DATA PROVIDED:
□ □ □ □ □

-- ==== Sys2Proof/Certificates/Slice0/Obligations.lean ====
section
/-! DEFINITION. The statements for the provers. `Params.chip` is the block being modelled, with every legal choice of
`MAX_WIDTH`, `ITEM_MAX` and `HASH` (R5): a statement about it holds whatever they are. -/

open Sys2Proof Sys2Proof.Machine

/-! ### Encoding -/

/-- Words of R101 and R102 written out, and the instruction each stands for (95, section 2.4). -/
def Obligations.SampleWordsDecode : Prop :=
  decode 0b00000000000000000000000000000001#32 = .ok .init ∧
  decode 0b00000000000000000000000000000100#32 = .ok .release ∧
  decode 0b00000000000001010000000000000010#32 = .ok (.insert 5) ∧
  decode 0b11111111111111110000000000000010#32 = .ok (.insert 65535) ∧
  decode 0b00000000000011110000000000000011#32 = .ok (.query 15) ∧
  decode 0b00000000000000000000000000000000#32 = .error .unusedOpcode ∧
  decode 0b00000000000000000000000100000001#32 = .error .reservedBitsC0 ∧
  decode 0b00000000000001011000000000000011#32 = .error .reservedBitsCL

/-- R105, word by word: which words are INIT, RELEASE, INSERT(len), QUERY(len), and that all others are ILLEGAL. -/
def Obligations.DecodeIsTheRule : Prop :=
  ∀ w : Word,
    (decode w = .ok .init ↔ w = 0x00000001) ∧
    (decode w = .ok .release ↔ w = 0x00000004) ∧
    (∀ len, decode w = .ok (.insert len) ↔ w.toNat % 65536 = 2 ∧ len = w.toNat / 65536) ∧
    (∀ len, decode w = .ok (.query len) ↔ w.toNat % 65536 = 3 ∧ len = w.toNat / 65536) ∧
    ((∃ reason, decode w = .error reason) ↔
      w ≠ 0x00000001 ∧ w ≠ 0x00000004 ∧ w.toNat % 65536 ≠ 2 ∧ w.toNat % 65536 ≠ 3)

/-- R103: a word selects a row exactly when it decodes to that row's command, the rows are disjoint, and a word that
selects no row is illegal. -/
def Obligations.DecodeFollowsOpcodeRows : Prop :=
  (∀ (w : Word), ∀ r ∈ opcodeRows,
    r.selectedBy w = true ↔ ∃ i, decode w = .ok i ∧ mnemonicOf i = r.mnemonic) ∧
  (∀ (w : Word), ∀ r ∈ opcodeRows, ∀ q ∈ opcodeRows,
    r.selectedBy w = true → q.selectedBy w = true → r = q) ∧
  (∀ (w : Word), (∀ r ∈ opcodeRows, r.selectedBy w = false) ↔ ∃ reason, decode w = .error reason)

/-- The decoder reads every well-formed instruction back from its word, with every `len` the field admits. -/
def Obligations.DecodeOfEncode : Prop :=
  ∀ i : Instr, i.wellFormed = true → decode (encode i) = .ok i

/-- Each legal word has one meaning, and that meaning's encoding is the word: no bit of a legal word is ignored. -/
def Obligations.EncodeOfDecode : Prop :=
  ∀ (w : Word) (i : Instr), decode w = .ok i → i.wellFormed = true ∧ encode i = w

□ □ □ □ □

ASSIGNMENT: Start to finish, copy the material out exactly.

ANSWER TO THE PROBLEM:
-- ==== Sys2Proof/Certificates/Slice0/Obligations.lean ====
section
/-! DEFINITION. The statements for the provers. `Params.chip` is the block being modelled, with every legal choice of
`MAX_WIDTH`, `ITEM_MAX` and `HASH` (R5): a statement about it holds whatever they are. -/

open Sys2Proof Sys2Proof.Machine

/-! ### Encoding -/

/-- Words of R101 and R102 written out, and the instruction each stands for (95, section 2.4). -/
def Obligations.SampleWordsDecode : Prop :=
  decode 0b00000000000000000000000000000001#32 = .ok .init ∧
  decode 0b00000000000000000000000000000100#32 = .ok .release ∧
  decode 0b00000000000001010000000000000010#32 = .ok (.insert 5) ∧
  decode 0b11111111111111110000000000000010#32 = .ok (.insert 65535) ∧
  decode 0b00000000000011110000000000000011#32 = .ok (.query 15) ∧
  decode 0b00000000000000000000000000000000#32 = .error .unusedOpcode ∧
  decode 0b00000000000000000000000100000001#32 = .error .reservedBitsC0 ∧
  decode 0b00000000000001011000000000000011#32 = .error .reservedBitsCL

/-- R105, word by word: which words are INIT, RELEASE, INSERT(len), QUERY(len), and that all others are ILLEGAL. -/
def Obligations.DecodeIsTheRule : Prop :=
  ∀ w : Word,
    (decode w = .ok .init ↔ w = 0x00000001) ∧
    (decode w = .ok .release ↔ w = 0x00000004) ∧
    (∀ len, decode w = .ok (.insert len) ↔ w.toNat % 65536 = 2 ∧ len = w.toNat / 65536) ∧
    (∀ len, decode w = .ok (.query len) ↔ w.toNat % 65536 = 3 ∧ len = w.toNat / 65536) ∧
    ((∃ reason, decode w = .error reason) ↔
      w ≠ 0x00000001 ∧ w ≠ 0x00000004 ∧ w.toNat % 65536 ≠ 2 ∧ w.toNat % 65536 ≠ 3)

/-- R103: a word selects a row exactly when it decodes to that row's command, the rows are disjoint, and a word that
selects no row is illegal. -/
def Obligations.DecodeFollowsOpcodeRows : Prop :=
  (∀ (w : Word), ∀ r ∈ opcodeRows,
    r.selectedBy w = true ↔ ∃ i, decode w = .ok i ∧ mnemonicOf i = r.mnemonic) ∧
  (∀ (w : Word), ∀ r ∈ opcodeRows, ∀ q ∈ opcodeRows,
    r.selectedBy w = true → q.selectedBy w = true → r = q) ∧
  (∀ (w : Word), (∀ r ∈ opcodeRows, r.selectedBy w = false) ↔ ∃ reason, decode w = .error reason)

/-- The decoder reads every well-formed instruction back from its word, with every `len` the field admits. -/
def Obligations.DecodeOfEncode : Prop :=
  ∀ i : Instr, i.wellFormed = true → decode (encode i) = .ok i

/-- Each legal word has one meaning, and that meaning's encoding is the word: no bit of a legal word is ignored. -/
def Obligations.EncodeOfDecode : Prop :=
  ∀ (w : Word) (i : Instr), decode w = .ok i → i.wellFormed = true ∧ encode i = w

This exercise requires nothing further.